JPS61142888A - Video projector - Google Patents

Abstract

PURPOSE:To suppress a face flicker and an inter-line flicker by using n sets of projective tubes to generate rasters having an interval of 1/n vertical period each and bringing the illuminant frequency of the screen into n times the field frequency. CONSTITUTION:A video signal is applied to n sets of projective tubes whose projected light beams are projected overlappingly on a screen while deviating the video signal sequentially at an interval of 1/n vertical period each and the deflection of the n sets of projecting tubes is shifted sequentially by the 1/n vertical period. In a video projector where two black/white projecting tubes 1P, 1Q whose projected light beams are projected on one screen 2 for example, a video signal is applied to one tube, e.g., to the tube 1Q while shifting it for the 1/2 vertical period, and the deflection of the projecting tube 1Q is shifted by the 1/2 vertical period.

Description

DETAILED DESCRIPTION OF THE INVENTION [Field of Industrial Application] The present invention relates to a video glojictor equipped with n sets of projection type picture tubes that project the projected light from each onto the same screen in an overlapping manner.

[Conventional technology]

Conventional video glodictors have the disadvantage of being darker than those of the picture tube direct viewing type. In addition, the three-tube type, which uses red, green, and blue projection picture tubes (hereinafter referred to as projection tubes), has the disadvantage that the hue is different on the left and right sides of the screen because the images are projected from physically different positions.
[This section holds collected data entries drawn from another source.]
-- ==== Sys2Proof/Machine/Layout.lean ====
section
/-! DEFINITION. Where the elements of a copy lie (R306, R307), with the trailers of grouped and MX rows (R119), and
where matrix operands lie (R270, R271). -/

namespace Sys2Proof.Machine

/-- One side of a copy: kind (0 scratch, 1 tile store, 2 device), base, strides, and the slot where it converts. -/
structure Side where
  kind : Nat
  base : Nat
  str : List Int
  cvt : Bool
  slot : Nat
  esize : Nat
  deriving DecidableEq, Repr, Inhabited

def CopyDesc.src (d : CopyDesc) : Side := ⟨d.skind, d.sbase, d.sstr, d.cvt, d.sslot, d.esize⟩

def CopyDesc.dst (d : CopyDesc) : Side := ⟨d.dkind, d.dbase, d.dstr, d.cvt, d.dslot, d.esize⟩

/-- The element format of a slot. -/
def slotCode (x : Nat) : Nat := x % 32

/-- Elements that share a scale: 32 for MX, the group size, else 0. -/
def slotRun (x : Nat) : Nat := if isMx (slotCode x) then 32 else slotGroup x

/-- Elements of the smallest unit of progress that a slot allows (R252). -/
def slotUnit (x : Nat) : Nat := if slotRun x ≠ 0 then slotRun x else if fmtBits (slotCode x) = 4 then 2 else 1

/-- A side is packed (R307). -/
def Side.packed (x : Side) : Bool := x.cvt && slotUnit x.slot != 1

/-- Bits of an element. -/
def Side.bits (x : Side) : Nat := if x.cvt then fmtBits (slotCode x.slot) else 8 * x.esize

/-- Bytes of an element; 4-bit elements are handled in pairs. -/
def Side.bytes (x : Side) : Nat := if x.bits = 4 then 1 else x.bits / 8

/-- Bytes of one scale: E8M0 or FP16. -/
def slotScaleBytes (x : Nat) : Nat := if isMx (slotCode x) then 1 else if slotGroup x ≠ 0 then 2 else 0

/-- The product of extents (R305). -/
def CopyDesc.count (d : CopyDesc) : Nat := d.ext.foldl (· * ·) 1

def CopyDesc.ext0 (d : CopyDesc) : Nat := d.ext.headD 1

/-- Elements of one unit of progress (R252).
(DEDUCED, log 48) -/
def CopyDesc.unit (d : CopyDesc) : Nat := if d.cvt then max (slotUnit d.sslot) (slotUnit d.dslot) else 1

/-- Σ i_k × str_k over the dimensions, for the index e (R306). -/
def strideSum : List Nat → List Int → Nat → Int
  | x :: xs, y :: ys, e => ((e % x : Nat) : Int) * y + strideSum xs ys (e / x)
  | _, _, _ => 0

/-- Bytes of the elements of one packed row, of its scales and of its zero points (R307). -/
def rowData (bits n : Nat) : Nat := (n * bits + 7) / 8

def rowScales (slot n : Nat) : Nat := if slotRun slot = 0 then 0 else n / slotRun slot * slotScaleBytes slot

def rowZeros (slot n : Nat) : Nat :=
  if slotZp slot then (n / slotGroup slot * fmtBits (slotCode slot) + 7) / 8 else 0

def rowBytes (x : Side) (n : Nat) : Nat := rowData x.bits n + rowScales x.slot n + rowZeros x.slot n

/-- Where the row that holds element e begins. -/
def Side.row (x : Side) (ext : List Nat) (e : Nat) : Int :=
  x.base + strideSum (ext.drop 1) (x.str.drop 1) (e / ext.headD 1)

/-- Where element e lies; of a 4-bit pair, the byte. -/
def Side.elem (x : Side) (ext : List Nat) (e : Nat) : Int :=
  if x.packed then x.row ext e + ((e % ext.headD 1 * x.bits / 8 : Nat) : Int)
  else x.base + strideSum ext x.str e

/-- Where the scale of the run that holds element e lies. -/
def Side.scaleAt (x : Side) (ext : List Nat) (e : Nat) : Int :=
  let n := ext.headD 1
  x.row ext e + ((rowData x.bits n + e % n / slotRun x.slot * slotScaleBytes x.slot : Nat) : Int)

/-- Where the zero point of the run that holds element e lies; the run's number within the row says which half of a
byte holds a 4-bit one. -/
def Side.zeroAt (x : Side) (ext : List Nat) (e : Nat) : Int :=
  let n := ext.headD 1
  x.row ext e + ((rowData x.bits n + rowScales x.slot n + e % n / slotRun x.slot * x.bits / 8 : Nat) : Int)

/-- The places of the elements e, e+1, … (n of them) in one row: address and bytes. Pairs appear once. -/
def Side.dataItems (x : Side) (ext : List Nat) (e n : Nat) : List (Int × Nat) :=
  if x.bits = 4 then (List.range (n / 2)).map fun i => (x.elem ext (e + 2 * i), 1)
  else (List.range n).map fun i => (x.elem ext (e + i), x.bytes)

/-- The places of the scales of n elements from e. -/
def Side.scaleItems (x : Side) (ext : List Nat) (e n : Nat) : List (Int × Nat) :=
  if x.packed && slotRun x.slot != 0 then
    (List.range (n / slotRun x.slot)).map fun i => (x.scaleAt ext (e + i * slotRun x.slot), slotScaleBytes x.slot)
  else []

/-- The places of their zero points. -/
def Side.zeroItems (x : Side) (ext : List Nat) (e n : Nat) : List (Int × Nat) :=
  if x.packed && slotZp x.slot then
    (List.range (n / slotRun x.slot)).map fun i => (x.zeroAt ext (e + i * slotRun x.slot), 1)
  else []

/-- Every place of n elements from e. -/
def Side.items (x : Side) (ext : List Nat) (e n : Nat) : List (Int × Nat) :=
  x.dataItems ext e n ++ x.scaleItems ext e n ++ x.zeroItems ext e n

/-- Lowest and highest address of a side, the end exclusive. -/
def Side.span (x : Side) (ext : List Nat) : Int × Int :=
  let reach (f : Int → Int) : Int := (List.zipWith (fun (n : Nat) (y : Int) => f (((n : Int) - 1) * y)) ext x.str).foldl (· + ·) 0
  let size : Nat := if x.packed then rowBytes x (ext.headD 1) else x.bytes
  (x.base + reach (minI 0), x.base + reach (maxI 0) + size)

/-- The lines of a local destination with the last element that writes to each (R249, R250). -/
def copyLasts (x : Side) (ext : List Nat) (unit : Nat) : Nat → Nat → List (Nat × Nat) → List (Nat × Nat)
  | 0, _, l => l
  | n + 1, e, l =>
    copyLasts x ext unit n (e + unit) ((x.items ext e unit).foldl (fun l p => aset l (p.1.toNat / 128) (e + unit - 1)) l)

/-- Lines that n bytes from a cover. -/
def linesOfRange (a n : Nat) : List Nat := if n = 0 then [] else (List.range ((a + n - 1) / 128 - a / 128 + 1)).map (a / 128 + ·)

/-! ### Matrix operands (R267, R270-R272) -/

def fusionRows : Fusion → Nat
  | .f1x4 => 1 | .f2x2 => 2 | .f4x1 => 4 | .ind => 4

def fusionCols : Fusion → Nat
  | .f1x4 => 4 | .f2x2 => 2 | .f4x1 => 1 | .ind => 4

/-- Row and column block of a sub-array (Table 14.2). -/
def fusionBlock (f : Fusion) (sub : Nat) : Nat × Nat :=
  match f with
  | .f1x4 => (0, sub)
  | .f2x2 => (sub / 2, sub % 2)
  | .f4x1 => (sub, 0)
  | .ind => (sub, sub)

/-- Columns of a C tile (R272). -/
def fusionN : Fusion → Nat
  | .f1x4 => 256 | .f2x2 => 128 | .f4x1 => 64 | .ind => 64

/-- Bytes of one C tile. -/
def fusionTile : Fusion → Nat
  | .ind => 64 * 64 * 4
  | _ => 4 * 64 * 64 * 4

/-- Bytes between slab rows (R270). -/
def slabPitch (slot kstep : Nat) : Nat := kstep * fmtBits (slotCode slot) / 8 + (if slotRun slot ≠ 0 && slotPlace slot = 1 then 16 else 0)

/-- A slab's bytes (R270). -/
def slabBytes (slot kstep : Nat) : Nat := 64 * slabPitch slot kstep

/-- Offset of the slab row that holds row i of block b at step s, among nb blocks (R270). -/
def slabRow (base slot kstep nb s i : Nat) : Nat := base + (s * nb + i / 64) * slabBytes slot kstep + i % 64 * slabPitch slot kstep

/-- Kstep of an operand pair, none for a pair that is no row of Table 14.1. -/
def pairKstep (a b : Nat) : Option Nat :=
  let fa := slotCode a
  let fb := slotCode b
  let fp8 (f : Nat) : Bool := f == 4 || f == 5
  let mx8 (f : Nat) : Bool := f == 7 || f == 8
  let i8 (f : Nat) : Bool := f == 10 || f == 11
  let i4 (f : Nat) : Bool := f == 12 || f == 13
  if fa == 2 && fb == 2 then some 32
  else if fp8 fa && fp8 fb then some 64
  else if mx8 fa && mx8 fb then some 64
  else if fa == 9 && fb == 9 then some 128
  else if (fa == 9 && mx8 fb) || (mx8 fa && fb == 9) then some 64
  else if slotGroup a == slotGroup b then
    if i4 fa && i4 fb then some 128
    else if (i8 fa || i4 fa) && (i8 fb || i4 fb) then some 64
    else none
  else none

/-- A separate scale array is used: grouped or MX, placement 0 (R271). -/
def usesScale (slot : Nat) : Bool := slotRun slot != 0 && slotPlace slot == 0

def usesZero (slot : Nat) : Bool := usesScale slot && slotZp slot

/-- Bytes of a separate scale array of `rows` rows of k elements, and of its zero points (R271). -/
def scaleBytes (slot rows k : Nat) : Nat := rows * (k / slotRun slot) * slotScaleBytes slot

def zeroBytes (slot rows k : Nat) : Nat := (rows * (k / slotRun slot) * fmtBits (slotCode slot) + 7) / 8

end Sys2Proof.Machine
end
I feel sorry for that. Therefore,
In order to improve these shortcomings, another set of red, green, and blue projection tubes is prepared and arranged in reverse order to increase the brightness and also to prevent shading interference, i.e., different hues on the left and right sides of the screen. are improving.

[Problems to be Solved by the Invention] However, when such a bright image is obtained, flicker interference, which was not noticeable when the image was dark, appears.

For example, the CCIR method (62
5 lines/frame, 50 fields/second, 2:1 interlace), the flicker of 50 cycles (plane flicker) becomes large and the image quality deteriorates. Also, for example, in the NTSC system (525 lines/frame, 60 fields/second, 2:1 interlace) in Japan and the United States,
Interline flicker caused by interlaced scanning increases and degrades image quality.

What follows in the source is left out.